About the possibility of replacing payment data with payID

The requirements of the standard apply to applications that enter bank card data. If the application does not enter payment data, but a certain identifier, the application stops processing card data and certification is no longer needed.

In early 2013, we launched the payID project, which allows you to accept payments without entering payment information. The owner of the bank card creates an account in payID, binds a bank card to it, and when making payments on sites accepting payments via PayOnline, he does not enter the full card details, but his payID and CVC \ CVV code.
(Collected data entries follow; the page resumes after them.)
/-- Ask for ownership of a line (R87, R208), unless it is on its way. -/
def askOwn (p ln : Nat) (zero : Bool) (s : State) : State :=
  let s := ageSide p ln s
  let c := s.core p
  match c.mrs.find? (fun r => r.serves ln) with
  | some r => if r.use = .own ∨ r.use = .zero then s else setMr p r.txn (fun r => { r with thenOwn := true, use := .read }) s
  | none =>
    let useS := (smFind c.l2 ln).isNone && (c.sideAt ln).isSome
    let s := if useS && l2Room s p ln then fillL1d p ln (useSide p ln s) else s
    match smFind (s.core p).l2 ln with
    | some e =>
      if e.st ≠ .s then (if e.l1d.isSome then s else fillL1d p ln s)
      else if l2Free c false then sendMr p c.nextTxn 0x03 c.lidNow (addMr p (newMr .own ln) s) else s
    | none =>
      if useS ∨ !l2Free c false then s else
      streamSee p ln (sendMr p c.nextTxn (if zero then 0x04 else 0x02) c.lidNow (addMr p (newMr (if zero then .zero else .own) ln) s))

/-- A line as the core's L2 reads it for its own table reads (R181, R199): the line and its poison, or `none` while it is on its
way or nothing may be sent (`quiet`). -/
def l2Read (p ln : Nat) (quiet : Bool) (s : State) : Option (Line × Bool) × State :=
  let s := ageSide p ln s
  let s := if (smFind (s.core p).l2 ln).isNone && ((s.core p).sideAt ln).isSome && l2Room s p ln then useSide p ln s else s
  match smFind (s.core p).l2 ln with
  | some e =>
    let s := touch2 p ln e.way (lineCheck p ln s)
    ((smFind (s.core p).l2 ln).map (fun e => (e.cur, e.poison)), s)
  | none =>
    let c := s.core p
    match c.mrs.find? (fun r => r.serves ln) with
    | some r => (none, setMr p r.txn (fun r => { r with use := if r.use = .prefetch then .read else r.use }) s)
    | none =>
      if quiet ∨ (c.sideAt ln).isSome ∨ !l2Free c false then (none, s)
      else (none, streamSee p ln (sendMr p c.nextTxn 0x01 c.lidNow (addMr p (newMr .read ln) s)))

/-- The line is in the L1D in M or E, so a store or an AMO may act on it. -/
def ownedL1d (c : Core) (ln : Nat) : Bool :=
  match smFind c.l2 ln with | some e => e.st != .s && e.l1d.isSome | none => false

/-- Write bytes into an owned line of the L1D: it becomes M. A write of all 64 bytes clears its poison
(R339). The L1I's copy stays (R203). -/
def writeL1d (p ln o : Nat) (l : List Byte) (s : State) : State :=
  let c := s.core p
  match smFind c.l2 ln with
  | none => s
  | some e =>
    match e.l1d with
    | none => s
    | some k =>
      let d := lineMerge e.cur (placeBytes o l) (placeMask o l.length)
      let s := (if l.length = 64 then eccWrite else eccAdd) (coreStop p) (corePart p) 4 ln s
      s.setCore p { c with l2 := smPut c.l2 ln { e with
        st := .m, poison := e.poison && l.length != 64, l1d := some { k with data := d, m := true } } }

/-! ## Snoops (R276, R281, R287) -/

/-- Near-AMO training: a snoop takes a tracked line out of M or E (R156). -/
def trainUp (p ln : Nat) (s : State) : State := s.modCore p (trainSnoop s.tick ln)

/-- Bound, unretired loads of the line have been overtaken. -/
def markSnooped (p ln : Nat) (s : State) : State :=
  s.modCore p (fun c => { c with rob := c.rob.map (fun e =>
    if e.isLoad && (e.done || e.lo.isSome || e.hi.isSome) && e.lines.contains ln then { e with snooped := true } else e) })

/-- A snoop response, with its data if there is any. -/
def snpReply (m : Msg) (held data dirty wbb lost : Bool) (d : Line) (po : Bool) (s : State) : State :=
  let s := if data then post 0xC2 { m with arg := b2n dirty, data := d, poison := po, mask := 0 } s else s
  post 0x80 { m with arg := b2n held + 2 * b2n data + 4 * b2n dirty + 8 * b2n wbb + 16 * b2n lost, data := 0, poison := false, mask := 0 } s

/-- Whether a core that holds the line in state `e.st` sends its data. OPCODEs: 0x40 SnpS, 0x41 SnpX, 0x42 SnpInv,
0x43 SnpInvNd, 0x44 SnpClean, 0x45 SnpCur. -/
def snoopSends (op : Nat) (e : PLine) : Bool :=
  if op = 0x40 ∨ op = 0x41 then decide (e.st ≠ .s) else if op = 0x43 then false else decide (e.st = .m)

/-- A snoop that takes the line away. -/
def snoopTakes (op : Nat) : Bool := op == 0x41 || op == 0x42 || op == 0x43

/-- What the snoop leaves of a line of the L2: nothing, a copy in S (SnpS), or a clean copy (SnpClean). -/
def afterSnoop (op p ln : Nat) (e : PLine) (s : State) : State :=
  let d := e.cur
  let copy := e.l1d.map (fun k => { k with m := false, data := d })
  let s := if op ≠ 0x44 ∧ op ≠ 0x45 ∧ e.st ≠ .s then trainUp p ln s else s
  if snoopTakes op then
    let s := leaveL1d p ln (markSnooped p ln s)
    s.modCore p (fun c => { c with l2 := smDel c.l2 ln })
  else if op = 0x40 then s.modCore p (fun c => { c with l2 := smPut c.l2 ln { e with st := .s, data := d, l1d := copy } })
  else if op = 0x44 ∧ e.st = .m then s.modCore p (fun c => { c with l2 := smPut c.l2 ln { e with st := .e, data := d, l1d := copy } })
  else s

/-- Counts a snoop at the core, and one that was answered with data. -/
def sawSnoop (p : Nat) (s : State) : State := bump p 58 1 (pNow s p) s
def sentSnoop (p : Nat) (data : Bool) (s : State) : State := if data then bump p 59 1 (pNow s p) s else s

/-- The writeback buffer's copy, once its data has gone to the home. -/
def cleanWbb (p ln : Nat) (s : State) : State :=
  s.modCore p (fun c => { c with wbb := c.wbb.map (fun x => if x.line = ln then { x with dirty := false } else x) })

/-- The core as a snoop of `ln` finds it: a side-buffer line or an LR window whose closing tick has come is past (R10). -/
def snoopAt (p ln : Nat) (s : State) : State :=
  let s := ageSide p ln (sawSnoop p s)
  if (s.core p).lrOpen ∧ (s.core p).lrDue ≤ s.tick then closeLr p s else s

/-- A core answers a snoop. -/
def coreSnoop (op : Nat) (m : Msg) (s : State) : State :=
  let p := m.agent
  let ln := m.line
  let s := snoopAt p ln s
  let c := s.core p
  if c.lrOpen ∧ c.resv = some ln then
    s.setCore p { c with deferred := c.deferred ++ [(op, m)] }
  else match smFind c.l2 ln with
  | some _ =>
    let s := l2Check p ln (l1dCheck p ln s)
    (match smFind (s.core p).l2 ln with
    | none => snpReply m false false false false false 0 false s
    | some e =>
      let data := snoopSends op e
      snpReply m true data (data && decide (e.st = .m)) false false e.cur e.poison (afterSnoop op p ln e (sentSnoop p data s)))
  | none =>
    match c.sideAt ln with
    | some _ =>
      let s := if snoopTakes op then dropSide p ln s
        else if op = 0x40 then s.setCore p { c with side := c.side.map (fun e => if e.line = ln then { e with ex := false } else e) } else s
      snpReply m true false false false false 0 false s
    | none =>
      match c.wbb.find? (fun e => e.line == ln) with
      | some w =>
        let data := w.dirty && op != 0x43
        let s := sentSnoop p data s
        let s := if op = 0x44 ∨ op = 0x45 then s else cleanWbb p ln s
        snpReply m true data (data && w.dirty) true false w.data w.poison s
      | none => snpReply m false false false false false 0 false s

/-! ## Fills (R208, R212, R214) -/

/-- Data source code of R558 of a fill of core `p`: 5 or 6 from the LLC, 7 from an owner, 8 DRAM, 9 Hoard. -/
def fillSrc (p : Nat) (m : Msg) (home : Nat) : Nat :=
  if m.arg / 4 % 2 = 1 then (if coreStop p = tileStop home then 5 else 6)
  else if m.mask = 1 then 7
  else if hoardBase ≤ m.line * 64 then 9 else 8

/-- Install a fill for its miss register and serve what waits on it. Precondition: there is room. -/
def serveFill (p : Nat) (r : MReq) (st : Nat) (d : Line) (po : Bool) (src : Nat) (s : State) : State :=
  let ln := r.line
  let cs := if st = 3 then CSt.m else if st = 2 then CSt.e else CSt.s
  if r.use = .prefetch then fillSide p ln (st != 1) d po (dropMr p r.txn s)
  else
    let s := if (smFind (s.core p).l2 ln).isSome then
        s.modCore p (fun c => { c with l2 := match smFind c.l2 ln with
          | some e => smPut c.l2 ln { e with st := cs, data := d, poison := po, l1d := none }
          | none => c.l2 })
      else installL2 p ln cs d po s
    let s := if r.l1i then fillL1i p ln s else s
    let s := if r.l1d ∨ r.use = .own ∨ r.use = .zero then fillL1d p ln s else s
    let s := r.waits.foldl (fun s q => tryBind p q src s) s
    let s := dropMr p r.txn s
    let s := if r.thenOwn ∧ st = 1 then askOwn p ln false s else s
    retireAll p s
This allows you to remove the responsibility for processing bank card data from the online store or application, and to the payer - to ensure 100% security of your card data and, accordingly, the money in your account.

If you embed payID payments into the application, you can accept card payments without built-in payment forms, passing PA-DSS certification, fear and reproach.

Pro Future Payment SDK


As we wrote above, we launched the SDK for Windows at the end of this summer, the product is still fresh and is under active development. In general, the sphere of accepting card payments in mobile applications is very young in itself. To the extent that security standards are still being formed in it, it is by no means controlled as tightly as standard e-commerce.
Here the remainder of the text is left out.